In one embodiment, the automatic welding device 100 may increase the welding distance of the welder 110 according to the change in the manhole size and the size of the circumference of the welded surface required for the construction of the vessel. In one embodiment, the automatic welding device 100 may transmit a completion message to the worker when welding of the welded surface is completed. This is to prevent unnecessary increase in manufacturing cost and deterioration of work efficiency by rewelding the welded part 110 even after welding is completed.

4 is a view for explaining a driving method of the automatic welding device of FIG. 2.

Referring to FIG. 4, a welding material is prepared to drive the automatic welding device 100 (step S310). Here, the welding material includes a welding machining surface 200, a welding machine 110, and a welding guide 120.

When the welding preparation is completed, the plurality of wheels 112 provided in the welding machine 110 are brought into contact with the welding guide 120 by operating the plurality of magnetic parts 130 coupled to the welding guide 120 (step S320). ).

When the plurality of wheels 112 are in contact with the welding guide 120, the welding focus of the welding machine 110 is focused on the welding process surface 200 (step S330).

When the welding is focused, the welding is started, where the welder 110 checks the welded and uncompleted portions of the welded surface 200 while moving in the welding progressing direction (step S340).

If the welding incomplete portion is not confirmed, the power of the welder 110 and the plurality of magnetic parts 130 are cut off, and the welding is completed (step S350) (step S360).
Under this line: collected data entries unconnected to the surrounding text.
/-- Log 12, log 33: the works of a descriptor's copies carried out. -/
def carryOutUntil (put : Put) (ended : State → Bool) (past : List (Tab Byte)) (ws : List Work) (s : State) : List Going × State :=
  let (c, s0) := drawFree s
  let keys := ws.flatMap (·.watch)
  let gs := ws.map fun w => ({ work := w, left := w.parts, made := [], size := 0 } : Going)
  let (gs1, s1) := runSteps put ended c keys ((gs.map fun g => g.left.length).sum) past gs s0
  gs1.foldl (closeCopy put (c + 1) (gs1.any Going.trapped || ended s1)) ([], s1)

/-- Works carried out for their values alone, to their ends. -/
def carryOut (past : List (Tab Byte)) (ws : List Work) (s : State) : List Going × State :=
  carryOutUntil putPlain (fun _ => false) past ws s

/-- Works carried out for a descriptor, until an uncorrectable codeword stops it (R182). -/
def carryOutFor (r : Ref) (adds : Bool) (past : List (Tab Byte)) (ws : List Work) (s : State) : List Going × State :=
  carryOutUntil (putFor r adds) (hasOutcome r) past ws s

/-! ### Reports -/

/-- R90, R91: NF_POS of the non-finite value of the lowest tile and position. -/
def lowestNf (xs : List (Nat × Nat)) : Option Word :=
  (xs.foldl (fun (best : Option (Nat × Nat)) x =>
    match best with
    | none => some x
    | some b => if x.1 < b.1 then some x else some b) none).map fun (o, k) => nfAt o k

/-- R90: NF_POS of some writes. -/
def firstNf (ws : List EWrite) : Option Word := lowestNf (ws.filterMap (·.nf))

/-- R39, R212: the report of a copy that has run. -/
def ranReport (detail : Nat) (nf : Option Word) : Report :=
  { status := stOk, detail := BitVec.ofNat 32 (hold 0xFFFFFFFF detail), nf := nf, idx := none }

/-- R210: IDX_POS of a copy that has met index faults. -/
def Going.firstFault (g : Going) : Option Word := (g.made.findSome? (·.fault)).map fun j => BitVec.ofNat 32 (hold 0xFFFFFFFF j)

/-- R90, R210, R212: the report of a copy whose steps are done; `total` is DETAIL, formed over all copies. -/
def Going.report (total : Nat) (g : Going) : Report :=
  { status := if g.trapped then stIndexFault else stOk, detail := BitVec.ofNat 32 (hold 0xFFFFFFFF total),
    nf := lowestNf (g.made.flatMap fun m => m.writes.filterMap (·.nf) ++ m.nfs), idx := g.firstFault }

/-- R141, R212: DETAIL over all copies. -/
def totalOf (gs : List Going) : Nat := (gs.map fun g => (g.made.map (·.count)).sum).sum

/-- R183: SOURCE of a read that a target's descriptor makes. -/
def sourceOf (t : Target) : Nat := match t with | .hearth => 4 | _ => 0

/-- The first uncorrectable codeword that a work's operands hold. -/
def workBad (s : State) (w : Work) : Option (Nat × Place) :=
  w.parts.findSome? fun p => badRead s (rqOf w.target) p.reads

/-- R175, R176, R178: the counters of a core's access engine: where it reads, at least the bytes `rd`; where it writes, at least the bytes
written; how often it fetches a byte again and how long it waits at its limit are open (log 11). -/
def countBytes (draw : Nat) (t : Target) (reads : Bool) (rd : Nat) (ws : List EWrite) (s : State) : State :=
  match t with
  | .core _ _ =>
    let c := coreNumber t
    let wr := (ws.map fun w => w.bytes.length).sum
    let free (on : Bool) (k : Nat) : Nat := if on then Config.freeAt draw (3 * c + k) else 0
    updCore c (fun x => { x with
      aeRd := x.aeRd.add (rd + free reads 0), aeWr := x.aeWr.add (wr + free (!ws.isEmpty) 1),
      aeFull := x.aeFull.add (free (reads || !ws.isEmpty) 2) }) s
  | _ => s

/-- R178: what a copy that goes by steps has read and written. -/
def countAccess (draw : Nat) (g : Going) (s : State) : State :=
  let ps := g.work.parts.take (g.work.parts.length - g.left.length)
  countBytes draw g.work.target (ps.any fun p => p.fetched != 0 || !p.reads.isEmpty) (ps.map (·.fetched)).sum g.writes s

/-- R175: the cores whose access engines some copies have used. -/
def aeHolders (gs : List Going) : List Nat :=
  gs.filterMap fun g =>
    match g.work.target with
    | .core die k =>
      if !g.writes.isEmpty || g.work.parts.any fun p => p.fetched != 0 || !p.reads.isEmpty then some (coreNumber (.core die k)) else none
    | _ => none

/-- R47: DETAIL formed over all copies. -/
def setDetailAll (r : Ref) (n : Nat) (s : State) : State :=
  updDesc r (fun d => { d with detailAll := some (BitVec.ofNat 32 (hold 0xFFFFFFFF n)) }) s

/-- R47, R141, R212: DETAIL over the copies that have run before. -/
def detailSoFar (d : Desc) : Nat := (d.detailAll.getD 0).toNat

/-- R210: a copy has stopped at an index fault, and copies that have not begun do nothing. -/
def endRest (r : Ref) (s : State) : State :=
  updDesc r (fun d => { d with copies := d.copies.map fun c => { c with st := .done } }) s

/-- Some copies of a descriptor have run: their reports, counters and tokens. -/
def finishWorks (d : Desc) (draw : Nat) (gs : List Going) (s : State) : State :=
  let total := detailSoFar d + totalOf gs
  let s1 := useTokens dAeTxn 512 draw (aeHolders gs)
    (gs.foldl (fun s g => g.work.whole (countAccess draw g (finishCopy d.ref g.work.target (g.report total) s))) s)
  let s2 := setDetailAll d.ref total s1
  if gs.any Going.trapped then endRest d.ref s2 else s2

/-- Works carried out for a descriptor: one that reads an uncorrectable codeword ends it; else every copy of them runs and reports. -/
def runWorks (d : Desc) (draw : Nat) (ws : List Work) (s : State) : State :=
  match ws.findSome? fun w => (workBad s w).map fun b => (w.target, b) with
  | some (t, a, pl) => memUncorrectable d.ref t a pl (sourceOf t) (symbolsAt s.mem pl) s
  | none =>
    let (gs, s1) := carryOutFor d.ref (addsInPlace d) (pastOf d false s) ws s
    finishWorks d draw gs s1

/-- The copies of a descriptor, numbered in order. -/
def copiesOf (d : Desc) : List (Target × Nat) := d.copies.zipIdx.map fun (c, i) => (c.target, i)

/-- R40: the copies of a descriptor that have still to end, each with its number. -/
def openCopiesOf (d : Desc) : List (Target × Nat) :=
  (d.copies.zipIdx.filter fun (c, _) => c.st != .done && c.report.isNone).map fun (c, i) => (c.target, i)

/-- R113 and the other check tables: the offset of the first condition that holds. -/
def firstError (cs : List (Nat × Bool)) : Option Nat := (cs.find? (·.2)).map (·.1)

/-- A copy that fails its check completes with DESC_INVALID (R39). -/
def checked {α : Type} (cs : List (Nat × Bool)) (x : α) : Except Report α :=
  match firstError cs with
  | some off => .error (Report.of stDescInvalid off)
  | none => .ok x

/-- What plans the copies of a descriptor: of each, its work or what it reports without one. -/
abbrev Planner := State → Desc → Nat → Target → Nat → Nat → Except Report Work

/-- The works of a descriptor's copies that have still to end, with a draw. -/
def plansOf (pl : Planner) (s : State) (d : Desc) (draw : Nat) : List (Target × Except Report Work) :=
  (openCopiesOf d).map fun (t, i) => (t, pl s d draw t i d.copies.length)

/-- The first report, in the order of the copies, of a copy that has no plan. -/
def firstReport {α : Type} (rs : List (Target × Except Report α)) : Option Report :=
  rs.findSome? fun (_, x) => match x with | .error rep => some rep | .ok _ => none

/-- R47: a descriptor of which some copies fail their checks does nothing: those report, the others end without a report. -/
def failCopies {α : Type} (r : Ref) (rs : List (Target × Except Report α)) (s : State) : State :=
  updDesc r (fun d => { d with copies := d.copies.map fun c =>
    if c.st == .done then c else
      { c with st := .done, report := rs.findSome? fun (t, x) => if t = c.target then (match x with | .error rep => some rep | .ok _ => none) else none } }) s

/-- The works among what a planner makes. -/
def worksOf (rs : List (Target × Except Report Work)) : List Work := rs.filterMap fun (_, x) => x.toOption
When the welding is completed, the welder 110 transmits a completion message to the manager (step S370).

As a result, the automatic welding device 100 generates a magnetic force in the welding guide 120 and the welding guide 110 and the welding guide coupled to the welding guide 120 and the welding guide 120 is formed in proportion to the size of the welding processing surface 200 welder In the welding operation of the temporary menhole used in the construction of the ship through the magnetic force 130 to move the 110 in contact with the welding guide 120 to prevent the safety of the operator by the automatic welding construction Fatigue can be reduced. In addition, product reliability and productivity can be improved.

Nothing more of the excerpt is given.